(Saved entries)
* * *

/-- The invalid latch a word reads, if any (R27, R143). DESIGN CHOICE (log 33): a word with no active thread, or a copy with
no leader, reads none; R27, R143 and R348 do not say. -/
def lostLatch (i : Instr) (c : Crew) : Option Nat :=
  if inert c (view i) || leaderless i c then none else (view i).latchReads.find? fun n => !(c.latch n).valid

/-- The privileged instructions (R302). -/
def isPrivileged (i : Instr) : Bool :=
  match i with
  | .rft _ | .halt _ | .resume _ | .mfsr _ | .mtsr _ | .tlbiPage _ | .tlbiSize _ | .tlbiRegion _ | .tlbiAll _ => true
  | _ => false

/-- Whether a workgroup's region is a system region (R302). -/
def State.systemWg (s : State) (w : Wg) : Bool := (s.effOf w).any (·.system)

/-- What delays or ends a word of a crew before its own meaning, in the order of R72 and R273 (R168, R195, R295, R348):
none when it goes on to its meaning. PRIVILEGED is the first of step 5 (R302), after the waits for queues and mailboxes. DESIGN
CHOICE (log 33): a word with no active thread, or a copy with no leader, reads the registers it names as any word does, so
that one that fails its check is recovered first (R351); and a privileged word with no active thread that names a mailbox makes
R302's check, which acts whatever the mask, though R273 ends such a word before step 5. -/
def gate (i : Instr) (x : Ctx) : Option Res :=
  let v := view i
  match firstFault i x.c x.w with
  | some f => some (.fault f)
  | none =>
    let own := if isPrivileged i && !x.s.systemWg x.w then some (Res.fault { code := .privileged }) else none
    if x.c.runon.isSome && stallsRunOn i then some .stall
    else if v.vecRegs.any fun n => x.c.pendingRegs.contains n then some (.wait .score .pendingReg)
    else if x.c.replays.any fun r => r.lost && r.home == x.c.ic then some (.fault { code := .latchLost })
    else match x.c.failing (readRegs i) with
    | r :: rs =>
      if x.c.pend.any (·.vals.isSome) then some (.wait .score .pendingReg) else
      let p := x.s.recover x.w x.c (r :: rs)
      some (match p.2 with | .ok c => .keep { x with s := p.1, c := c } | .error f => .faultAt p.1 f)
    | [] => match lostLatch i x.c with
    | some n =>
      if x.c.pend.any (·.vals.isSome) then some (.wait .score .pendingReg)
      else some (.keep { x with c := x.c.startReplay n })
    | none =>
      if inert x.c v || leaderless i x.c then own
      else if (v.pushes ++ v.pops).any fun n => !(x.w.queue n).valid then some (.fault { code := .queueUnmapped })
      else if mailboxStalls x.c v then
        some (if x.s.attached x.w then .wait .blocked .mailbox else .fault { code := .mailboxStall })
      else if v.pushes.isEmpty && v.pops.isEmpty then own
      else if x.c.granted.isNone && !grantable x.s x.w x.c.ref x.s.nextId v.pops v.pushes then
        some (.wait .blocked (.queue v.pops v.pushes))
      else match x.ringFault v with
        | some f => some (.fault f)
        | none => if x.ringWatched v then some x.watchStop else own

/-- What a word that reads status registers is ordered after (R182): the copies whose status words they hold in any thread. -/
def Ctx.readStatus (x : Ctx) (i : Instr) : Ctx :=
  if x.c.stat.isEmpty then x else
  let regs := (view i).vecSrcs
  { x with c := { x.c with clock := x.c.stat.foldl (fun k e =>
      if regs.contains e.code && e.live != 0 then clkJoin k e.clock else k) x.c.clock } }

/-- The instruction at hand of the crew whose word runs: the crew, READY and not in a walk, and its workgroup. -/
def State.ctx (s : State) : Option Ctx :=
  match s.cur with
  | none => none
  | some r =>
    match s.crew? r, s.wg? r.wg with
    | some c, some w =>
      if c.st == .ready && c.walk.isNone && w.core.isSome then some ⟨s, c, w, c.after, false⟩ else none
    | _, _ => none

/-- The code of a stall reason (R360, Table 10). -/
def State.stallReason (_s : State) (w : Wg) (c : Crew) (issued : Bool) : Nat :=
  match c.st, c.wait with
  | .ready, _ =>
    if issued then 0 else match c.walk with
      | some k => if k.why == .latch then 20 else 19
      | none => if c.replays.any (·.latch) then 20 else 16
  | .score, .accrd => 1
  | .score, .pipe => 3
  | .score, _ => if c.pend.any (·.vals.isSome) then 21 else 22
  | .blocked, .queue pops _ => if pops.any fun n => (w.queue n).count < times pops n then 4 else 5
  | .blocked, .mailbox => 6
  | .blocked, .barrier _ _ => 7
  | .blocked, .take _ => 8
  | .blocked, .fetchw _ => 9
  | .blocked, .yield _ => 10
  | .blocked, .window => 11
  | .blocked, .mtile => 12
  | .blocked, _ => 1
  | .stalled, _ => 13
  | .parked, _ => 14
  | .halted, _ => 15
  | .exited, _ => 0

/-- A crew whose watchdog has expired raises WATCHDOG_EXPIRED at its next instruction, after the rollback of a run-on
(R295). -/
def State.expire (s : State) (c : Crew) : State :=
  let n := c.expired.getD 0
  let r := if c.runon.isSome then s.rolledBack c else (s, c)
  r.1.deliver { r.2 with expired := none } { code := .watchdogExpired, detail := n } r.2.pc r.2.ic

/-- The hang watchdog of a workgroup cleared (R295). -/
def State.clearHang (s : State) (uid : Nat) : State :=
  { s with wgs := s.wgs.map fun w => if w.uid == uid then { w with hang := 0 } else w }

/-- The workgroups resident on a core. -/
def State.onCore (s : State) (core : Nat) : List Wg := s.wgs.filter (·.core == some core)

/-- Latches lost by the other crews of a scheduler that issues a word of one (R27). -/
def State.loseOthers (s : State) (core : Nat) (c : Crew) : State :=
  let uids := ((s.onCore core).map (·.uid))
  { s with crews := s.crews.map fun (k : Crew) =>
      if uids.contains k.wg && k.sched == c.sched && k.ref != c.ref then k.loseLatches else k }

/-- Whether a word that issued completes its packet (R264): it is the packet's last, or it was a transfer that was taken (R49).
The crew is as the word left it. -/
def endsPacket (c : Crew) (now : Option Crew) : Bool :=
  slotOf c.wordAddr == 8 || now.any fun d => d.ic != c.ic && (d.xfer || d.pc != c.after)

/-- A word of a crew has issued (R27, R264, R295): WAITCNT and the watchdog begin anew, RUN counts the packet that it completes
where the crew is CUR, the other crews of the scheduler lose their latches, and the crew's chain is under way where more of it
is to issue: also while the word waits, having issued. -/
def State.issueBy (t : State) (core : Nat) (c : Crew) (more : Bool) : State :=
  let now := t.crew? c.ref
  let goes (d : Crew) : Bool := more && (d.wordAddr == c.wordAddr + 4 ||
    (d.wordAddr == c.wordAddr && d.ic == c.ic && (d.st == .blocked || d.st == .score)))
  let t := match now with
    | some d => t.setCrew { d with chain := goes d, waitcnt := 0 }
    | none => t
  let run (q : Sched) : Nat := if q.cur == some c.ref && endsPacket c now then q.run + 1 else q.run
  ((t.modCore core fun k =>
    { k with scheds := k.scheds.modify c.sched fun q => { q with run := run q }, issued := c.ref :: k.issued }).loseOthers
      core c).clearHang c.wg

/-- A word of the crew whose word runs: the checks of R72, then its meaning. -/
def runWord (i : Instr) (body : Ctx → Res) (s : State) : Host.Outcome State Fault Refusal :=
  match s.ctx with
  | none => .refused .noCrew
  | some x =>
    if x.c.expired.isSome then .next (s.expire x.c)
    else
      let s := if abandonsSampling i && (x.w.isShadow || x.w.sampled) then s.abandon x.w.uid else s
      match s.ctx with
      | none => .next s
      | some x => .next (s.finish x.c (isBoundary i) ((gate i x).getD (body (x.readStatus i))))

end Sys2Proof.Machine
end

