-- ==== Sys2Proof/Machine/Integer.lean ====
section
/-! DEFINITION. Integer, logic, shift, bit-field, move, pair, immediate, compare and predicate words (R114 to R124). -/

namespace Sys2Proof.Machine

/-- Bits 63:32 of the signed or unsigned product (R114). -/
def mulHigh (signed : Bool) (x y : Word) : Word :=
  hiWord (if signed then x.signExtend 64 * y.signExtend 64 else x.setWidth 64 * y.setWidth 64)

/-- A shift by the whole of y; `big` is the result for amounts of 32 or more (R116). -/
def shiftBy (op : Word → Nat → Word) (big : Word → Word) (x y : Word) : Word :=
  if 32 ≤ y.toNat then big x else op x y.toNat

/-- Rotation left by y[4:0] (R116). -/
def rotl (x y : Word) : Word := x.rotateLeft (y.toNat % 32)

/-- Rotation right by y[4:0]. -/
def rotr (x y : Word) : Word := x.rotateRight (y.toNat % 32)

/-- The effective width of a bit-field control word (R117). -/
def fieldWidth (c : Word) : Nat := min (min (c.extractLsb' 8 6).toNat 32) (32 - (c.extractLsb' 0 5).toNat)

/-- BFE (R117). -/
def bfeWord (x c : Word) : Word :=
  let w := fieldWidth c
  let r := (x >>> (c.extractLsb' 0 5).toNat) &&& BitVec.ofNat 32 (2 ^ w - 1)
  if w == 0 then 0
  else if c.getLsbD 16 && r.getLsbD (w - 1) then r ||| ~~~BitVec.ofNat 32 (2 ^ w - 1) else r

/-- BFI (R117). -/
def bfiWord (d x c : Word) : Word :=
  let pos := (c.extractLsb' 0 5).toNat
  let m := BitVec.ofNat 32 (2 ^ fieldWidth c - 1) <<< pos
  (d &&& ~~~m) ||| ((x <<< pos) &&& m)

/-- The bits of a word that are one, from bit n − 1 down. -/
def popCount (x : Word) : Nat → Nat
  | 0 => 0
  | n + 1 => (if x.getLsbD n then 1 else 0) + popCount x n

/-- Leading zeros of the low n bits. -/
def leadZeros (x : Word) : Nat → Nat
  | 0 => 0
  | n + 1 => if x.getLsbD n then 0 else leadZeros x n + 1

/-- The bit order reversed (R118). -/
def bitRev (x : Word) : Word := maskOf fun i => x.getLsbD (31 - i)

/-- IADD (R114). -/
def execIadd (f : GFields) (s : State) : Host.Outcome State Fault Refusal := runWord (.iadd f) (gBin (.iadd f) f true (· + ·)) s

/-- ISUB (R114). -/
def execIsub (f : GFields) (s : State) : Host.Outcome State Fault Refusal := runWord (.isub f) (gBin (.isub f) f true (· - ·)) s

/-- IMUL (R114). -/
def execImul (f : GFields) (s : State) : Host.Outcome State Fault Refusal := runWord (.imul f) (gBin (.imul f) f false (· * ·)) s

/-- IMULH (R114). -/
def execImulh (f : GFields) (s : State) : Host.Outcome State Fault Refusal := runWord (.imulh f) (gBin (.imulh f) f false (mulHigh true)) s

/-- IMULHU (R114). -/
def execImulhu (f : GFields) (s : State) : Host.Outcome State Fault Refusal := runWord (.imulhu f) (gBin (.imulhu f) f false (mulHigh false)) s

/-- IMAD (R115). -/
def execImad (f : GFields) (s : State) : Host.Outcome State Fault Refusal := runWord (.imad f) (gAcc (.imad f) f fun d x y => d + x * y) s

/-- IMIN (R114). -/
def execImin (f : GFields) (s : State) : Host.Outcome State Fault Refusal := runWord (.imin f) (gBin (.imin f) f false fun x y => if x.slt y then x else y) s

/-- IMAX (R114). -/
def execImax (f : GFields) (s : State) : Host.Outcome State Fault Refusal := runWord (.imax f) (gBin (.imax f) f false fun x y => if x.slt y then y else x) s

/-- UMIN (R114). -/
def execUmin (f : GFields) (s : State) : Host.Outcome State Fault Refusal := runWord (.umin f) (gBin (.umin f) f false fun x y => if x.ult y then x else y) s

/-- UMAX (R114). -/
def execUmax (f : GFields) (s : State) : Host.Outcome State Fault Refusal := runWord (.umax f) (gBin (.umax f) f false fun x y => if x.ult y then y else x) s

/-- IABS (R114). -/
def execIabs (f : GFields) (s : State) : Host.Outcome State Fault Refusal := runWord (.iabs f) (gUn (.iabs f) f fun x => if x.msb then -x else x) s

/-- INEG (R114). -/
def execIneg (f : GFields) (s : State) : Host.Outcome State Fault Refusal := runWord (.ineg f) (gUn (.ineg f) f fun x => -x) s

/-- AND (R116). -/
def execAnd (f : GFields) (s : State) : Host.Outcome State Fault Refusal := runWord (.and f) (gBin (.and f) f false (· &&& ·)) s

/-- OR (R116). -/
def execOr (f : GFields) (s : State) : Host.Outcome State Fault Refusal := runWord (.or f) (gBin (.or f) f false (· ||| ·)) s

/-- XOR (R116). -/
def execXor (f : GFields) (s : State) : Host.Outcome State Fault Refusal := runWord (.xor f) (gBin (.xor f) f true (· ^^^ ·)) s

/-- ANDN (R116). -/
def execAndn (f : GFields) (s : State) : Host.Outcome State Fault Refusal := runWord (.andn f) (gBin (.andn f) f false fun x y => x &&& ~~~y) s

/-- SHL (R116). -/
def execShl (f : GFields) (s : State) : Host.Outcome State Fault Refusal := runWord (.shl f) (gBin (.shl f) f false (shiftBy (· <<< ·) fun _ => 0)) s

/-- SHR (R116). -/
def execShr (f : GFields) (s : State) : Host.Outcome State Fault Refusal := runWord (.shr f) (gBin (.shr f) f false (shiftBy (· >>> ·) fun _ => 0)) s

/-- SAR (R116). -/
def execSar (f : GFields) (s : State) : Host.Outcome State Fault Refusal := runWord (.sar f) (gBin (.sar f) f false (shiftBy (fun x n => x.sshiftRight n) fun x => if x.msb then 0xFFFFFFFF else 0)) s

/-- ROT (R116). -/
def execRot (f : GFields) (s : State) : Host.Outcome State Fault Refusal := runWord (.rot f) (gBin (.rot f) f true rotl) s

/-- BFE (R117). -/
def execBfe (f : GFields) (s : State) : Host.Outcome State Fault Refusal := runWord (.bfe f) (gBin (.bfe f) f false bfeWord) s

/-- BFI (R117). -/
def execBfi (f : GFields) (s : State) : Host.Outcome State Fault Refusal := runWord (.bfi f) (gAcc (.bfi f) f bfiWord) s

/-- POPC (R116). -/
def execPopc (f : GFields) (s : State) : Host.Outcome State Fault Refusal := runWord (.popc f) (gUn (.popc f) f fun x => BitVec.ofNat 32 (popCount x 32)) s

/-- CLZ (R116). -/
def execClz (f : GFields) (s : State) : Host.Outcome State Fault Refusal := runWord (.clz f) (gUn (.clz f) f fun x => BitVec.ofNat 32 (leadZeros x 32)) s

/-- BREV (R118). -/
def execBrev (f : GFields) (s : State) : Host.Outcome State Fault Refusal := runWord (.brev f) (gUn (.brev f) f bitRev) s

/-- MOV (R118). -/
def execMov (f : GFields) (s : State) : Host.Outcome State Fault Refusal := runWord (.mov f) (gUn (.mov f) f id) s

/-- LEA (R119). -/
def execLea (f : GFields) (s : State) : Host.Outcome State Fault Refusal := runWord (.lea f) (gLea (.lea f) f (·.signExtend 64)) s

/-- LEAU (R119). -/
def execLeau (f : GFields) (s : State) : Host.Outcome State Fault Refusal := runWord (.leau f) (gLea (.leau f) f (·.setWidth 64)) s

/-- SWAP (R120). -/
def execSwap (f : GFields) (s : State) : Host.Outcome State Fault Refusal := runWord (.swap f) (gSwap (.swap f) f) s

/-- NOT (R118). -/
def execNot (f : GFields) (s : State) : Host.Outcome State Fault Refusal := runWord (.not f) (gUn (.not f) f (~~~·)) s

/-- ADD64 (R119). -/
def execAdd64 (f : GFields) (s : State) : Host.Outcome State Fault Refusal := runWord (.add64 f) (gAdd64 (.add64 f) f) s

/-- ICMP.EQ (R123). -/
def execIcmpEq (f : GFields) (s : State) : Host.Outcome State Fault Refusal := runWord (.icmpEq f) (gCmp (.icmpEq f) f (· == ·)) s

/-- ICMP.NE (R123). -/
def execIcmpNe (f : GFields) (s : State) : Host.Outcome State Fault Refusal := runWord (.icmpNe f) (gCmp (.icmpNe f) f (· != ·)) s

/-- ICMP.LT (R123). -/
def execIcmpLt (f : GFields) (s : State) : Host.Outcome State Fault Refusal := runWord (.icmpLt f) (gCmp (.icmpLt f) f BitVec.slt) s

/-- ICMP.LE (R123). -/
def execIcmpLe (f : GFields) (s : State) : Host.Outcome State Fault Refusal := runWord (.icmpLe f) (gCmp (.icmpLe f) f BitVec.sle) s

/-- ICMP.ULT (R123). -/
def execIcmpUlt (f : GFields) (s : State) : Host.Outcome State Fault Refusal := runWord (.icmpUlt f) (gCmp (.icmpUlt f) f BitVec.ult) s

/-- ICMP.ULE (R123). -/
def execIcmpUle (f : GFields) (s : State) : Host.Outcome State Fault Refusal := runWord (.icmpUle f) (gCmp (.icmpUle f) f BitVec.ule) s

/-- ITEST (R123). -/
def execItest (f : GFields) (s : State) : Host.Outcome State Fault Refusal := runWord (.itest f) (gCmp (.itest f) f fun x y => x &&& y != 0) s

/-- PAND (R124). -/
def execPand (f : GFields) (s : State) : Host.Outcome State Fault Refusal := runWord (.pand f) (gPred (.pand f) f false (· &&& ·)) s

/-- POR (R124). -/
def execPor (f : GFields) (s : State) : Host.Outcome State Fault Refusal := runWord (.por f) (gPred (.por f) f false (· ||| ·)) s

/-- PXOR (R124). -/
def execPxor (f : GFields) (s : State) : Host.Outcome State Fault Refusal := runWord (.pxor f) (gPred (.pxor f) f true (· ^^^ ·)) s

/-- The unary word on predicates (R124). -/
def gPnot (i : Instr) (f : GFields) (x : Ctx) : Res :=
  if f.uni then spredFinish (view i) f.d.toNat true (!x.c.sp.getD f.a.toNat false) x
  else predFinish (view i) f.d.toNat true (~~~x.c.pred f.a.toNat) {} x

/-- PNOT (R124). -/
def execPnot (f : GFields) (s : State) : Host.Outcome State Fault Refusal := runWord (.pnot f) (gPnot (.pnot f) f) s

/-- IADDI (R121). -/
def execIaddi (f : IFields) (s : State) : Host.Outcome State Fault Refusal := runWord (.iaddi f) (iVec (.iaddi f) f true (· + immS f)) s

/-- IMULI (R121). -/
def execImuli (f : IFields) (s : State) : Host.Outcome State Fault Refusal := runWord (.imuli f) (iVec (.imuli f) f (f.imm.getLsbD 0) (· * immS f)) s

/-- MOVIL (R121). -/
def execMovil (f : IFields) (s : State) : Host.Outcome State Fault Refusal := runWord (.movil f) (iVec (.movil f) f false fun _ => immZ f) s

/-- MOVIH (R121). -/
def execMovih (f : IFields) (s : State) : Host.Outcome State Fault Refusal := runWord (.movih f) (iVec (.movih f) f false fun d => (d &&& 0xFFFF) ||| ((immZ f) <<< (16 : Nat))) s

/-- ANDI (R121). -/
def execAndi (f : IFields) (s : State) : Host.Outcome State Fault Refusal := runWord (.andi f) (iVec (.andi f) f false (· &&& immZ f)) s

/-- ORI (R121). -/
def execOri (f : IFields) (s : State) : Host.Outcome State Fault Refusal := runWord (.ori f) (iVec (.ori f) f false (· ||| immZ f)) s

/-- XORI (R121). -/
def execXori (f : IFields) (s : State) : Host.Outcome State Fault Refusal := runWord (.xori f) (iVec (.xori f) f true (· ^^^ immZ f)) s

/-- ROTI (R121). -/
def execRoti (f : IFields) (s : State) : Host.Outcome State Fault Refusal := runWord (.roti f) (iVec (.roti f) f true (rotl · (immZ f))) s

/-- SMOVIL (R121). -/
def execSmovil (f : IFields) (s : State) : Host.Outcome State Fault Refusal := runWord (.smovil f) (iScal (.smovil f) f false fun _ => immZ f) s

/-- SMOVIH (R121). -/
def execSmovih (f : IFields) (s : State) : Host.Outcome State Fault Refusal := runWord (.smovih f) (iScal (.smovih f) f false fun d => (d &&& 0xFFFF) ||| ((immZ f) <<< (16 : Nat))) s

/-- SADDI (R121). -/
def execSaddi (f : IFields) (s : State) : Host.Outcome State Fault Refusal := runWord (.saddi f) (iScal (.saddi f) f true (· + immS f)) s

end Sys2Proof.Machine
end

* * *

(What the exercise asks): Would you copy out exactly the lines above that start at the one containing "low n bits. -/" and end at the one containing "ISUB (R114). -/", inclusive?

(Solved exercise):
/-- Leading zeros of the low n bits. -/
def leadZeros (x : Word) : Nat → Nat
  | 0 => 0
  | n + 1 => if x.getLsbD n then 0 else leadZeros x n + 1

/-- The bit order reversed (R118). -/
def bitRev (x : Word) : Word := maskOf fun i => x.getLsbD (31 - i)

/-- IADD (R114). -/
def execIadd (f : GFields) (s : State) : Host.Outcome State Fault Refusal := runWord (.iadd f) (gBin (.iadd f) f true (· + ·)) s

/-- ISUB (R114). -/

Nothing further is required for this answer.